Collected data
-- ==== Sys2Proof/Certificates/Slice0/Obligations.lean ====
section
/-! DEFINITION. What is claimed of the machine, one proposition per numbered rule or group of rules of the
spec. OBLIGATIONS.json names the rules. The free values of Config (log entries 4, 6, 8, 10, 11) stand in
these statements unconstrained. -/

open Sys2Proof Sys2Proof.Machine

/-! ## Encoding -/

/-- R90, R93: command words written out from the encoding, each with the command it stands for. -/
def Obligations.SpecWordsDecode : Prop :=
  decode 0x01000000 = .ok .bringup ∧ decode 0x02000000 = .ok .teardown
    ∧ decode 0x1000003C = .ok (.acquire 60) ∧ decode 0x13000001 = .ok (.release 1)
    ∧ decode 0x20000000 = .ok (.isFull .rx) ∧ decode 0x20800000 = .ok (.isFull .tx)
    ∧ decode 0x21000000 = .ok (.isEmpty .rx) ∧ decode 0x21800000 = .ok (.isEmpty .tx)
    ∧ decode 0x30000000 = .ok .refill ∧ decode 0x3100000A = .ok (.drain 10)
    ∧ decode 0x38000003 = .ok (.submit 3) ∧ decode 0x39000000 = .ok .reclaim
    ∧ decode 0x40000000 = .ok .irq ∧ decode 0x41000002 = .ok (.poll 2)

/-- R90, R91, R93: decoding the word of a well-formed command gives the command back, at every value of
its operand. -/
def Obligations.DecodeOfEncode : Prop :=
  ∀ i : Instr, i.wf = true → decode (encode i) = .ok i

/-- R93, R95, R96: a word that decodes is the word of the command it decodes to: no command has a second
word, and every decoded operand fits its field. -/
def Obligations.EncodeOfDecode : Prop :=
  ∀ (w : Word) (i : Instr), decode w = .ok i → i.wf = true ∧ encode i = w

/-- R93: the decoder accepts exactly the words that select a row of the table by mask and match, the row
is the command's own, and no word selects two rows. -/
def Obligations.RowsAgreeWithDecoder : Prop :=
  (∀ w : Word, (∃ i, decode w = .ok i) ↔ ∃ row ∈ opRows, row.selects w = true)
    ∧ (∀ (w : Word) (i : Instr), decode w = .ok i → ∃ row ∈ opRows, row.mnemonic = i.mnemonic ∧ row.selects w = true)
    ∧ (∀ (w : Word) (row row' : OpRow), row ∈ opRows → row' ∈ opRows → row.selects w = true →
        row'.selects w = true → row = row')

/-- R95: a word whose `rsv` is not 0, whose `sel` is 1 for an opcode other than IS_FULL and IS_EMPTY, or
whose `arg` is not 0 for an opcode without an operand matches no row of R93. -/
def Obligations.ReservedFieldsMatchNoRow : Prop :=
  ∀ w : Word,
    (slice w 22 16 ≠ 0
      ∨ (slice w 23 23 = 1 ∧ slice w 31 24 ≠ 0x20 ∧ slice w 31 24 ≠ 0x21)
      ∨ (slice w 15 0 ≠ 0 ∧ slice w 31 24 ∈ [0x01, 0x02, 0x20, 0x21, 0x30, 0x39, 0x40])) →
    ∀ row ∈ opRows, row.selects w = false

/-- R92: the fields of a response word: the code in bits 31:28, 0 in 27:16, the value in 15:0; and the
codes' numbers. -/
def Obligations.ResponseFields : Prop :=
  (∀ (c : Code) (n : Nat), n < 2 ^ 16 →
      slice (respWord c n) 31 28 = c.num ∧ slice (respWord c n) 27 16 = 0 ∧ slice (respWord c n) 15 0 = n)
    ∧ [Code.ok, .busy, .allocFail, .mapFail, .notMine, .resetTimeout, .descError, .badHandle, .badState, .illegal].map
        Code.num = [0x0, 0x1, 0x2, 0x3, 0x4, 0x5, 0x6, 0xD, 0xE, 0xF]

WHAT IS NEEDED:
The lines above should be printed again, exactly as they are.

RESPONSE TO THE TASK:
-- ==== Sys2Proof/Certificates/Slice0/Obligations.lean ====
section
/-! DEFINITION. What is claimed of the machine, one proposition per numbered rule or group of rules of the
spec. OBLIGATIONS.json names the rules. The free values of Config (log entries 4, 6, 8, 10, 11) stand in
these statements unconstrained. -/

open Sys2Proof Sys2Proof.Machine

/-! ## Encoding -/

/-- R90, R93: command words written out from the encoding, each with the command it stands for. -/
def Obligations.SpecWordsDecode : Prop :=
  decode 0x01000000 = .ok .bringup ∧ decode 0x02000000 = .ok .teardown
    ∧ decode 0x1000003C = .ok (.acquire 60) ∧ decode 0x13000001 = .ok (.release 1)
    ∧ decode 0x20000000 = .ok (.isFull .rx) ∧ decode 0x20800000 = .ok (.isFull .tx)
    ∧ decode 0x21000000 = .ok (.isEmpty .rx) ∧ decode 0x21800000 = .ok (.isEmpty .tx)
    ∧ decode 0x30000000 = .ok .refill ∧ decode 0x3100000A = .ok (.drain 10)
    ∧ decode 0x38000003 = .ok (.submit 3) ∧ decode 0x39000000 = .ok .reclaim
    ∧ decode 0x40000000 = .ok .irq ∧ decode 0x41000002 = .ok (.poll 2)

/-- R90, R91, R93: decoding the word of a well-formed command gives the command back, at every value of
its operand. -/
def Obligations.DecodeOfEncode : Prop :=
  ∀ i : Instr, i.wf = true → decode (encode i) = .ok i

/-- R93, R95, R96: a word that decodes is the word of the command it decodes to: no command has a second
word, and every decoded operand fits its field. -/
def Obligations.EncodeOfDecode : Prop :=
  ∀ (w : Word) (i : Instr), decode w = .ok i → i.wf = true ∧ encode i = w

/-- R93: the decoder accepts exactly the words that select a row of the table by mask and match, the row
is the command's own, and no word selects two rows. -/
def Obligations.RowsAgreeWithDecoder : Prop :=
  (∀ w : Word, (∃ i, decode w = .ok i) ↔ ∃ row ∈ opRows, row.selects w = true)
    ∧ (∀ (w : Word) (i : Instr), decode w = .ok i → ∃ row ∈ opRows, row.mnemonic = i.mnemonic ∧ row.selects w = true)
    ∧ (∀ (w : Word) (row row' : OpRow), row ∈ opRows → row' ∈ opRows → row.selects w = true →
        row'.selects w = true → row = row')

/-- R95: a word whose `rsv` is not 0, whose `sel` is 1 for an opcode other than IS_FULL and IS_EMPTY, or
whose `arg` is not 0 for an opcode without an operand matches no row of R93. -/
def Obligations.ReservedFieldsMatchNoRow : Prop :=
  ∀ w : Word,
    (slice w 22 16 ≠ 0
      ∨ (slice w 23 23 = 1 ∧ slice w 31 24 ≠ 0x20 ∧ slice w 31 24 ≠ 0x21)
      ∨ (slice w 15 0 ≠ 0 ∧ slice w 31 24 ∈ [0x01, 0x02, 0x20, 0x21, 0x30, 0x39, 0x40])) →
    ∀ row ∈ opRows, row.selects w = false

/-- R92: the fields of a response word: the code in bits 31:28, 0 in 27:16, the value in 15:0; and the
codes' numbers. -/
def Obligations.ResponseFields : Prop :=
  (∀ (c : Code) (n : Nat), n < 2 ^ 16 →
      slice (respWord c n) 31 28 = c.num ∧ slice (respWord c n) 27 16 = 0 ∧ slice (respWord c n) 15 0 = n)
    ∧ [Code.ok, .busy, .allocFail, .mapFail, .notMine, .resetTimeout, .descError, .badHandle, .badState, .illegal].map
        Code.num = [0x0, 0x1, 0x2, 0x3, 0x4, 0x5, 0x6, 0xD, 0xE, 0xF]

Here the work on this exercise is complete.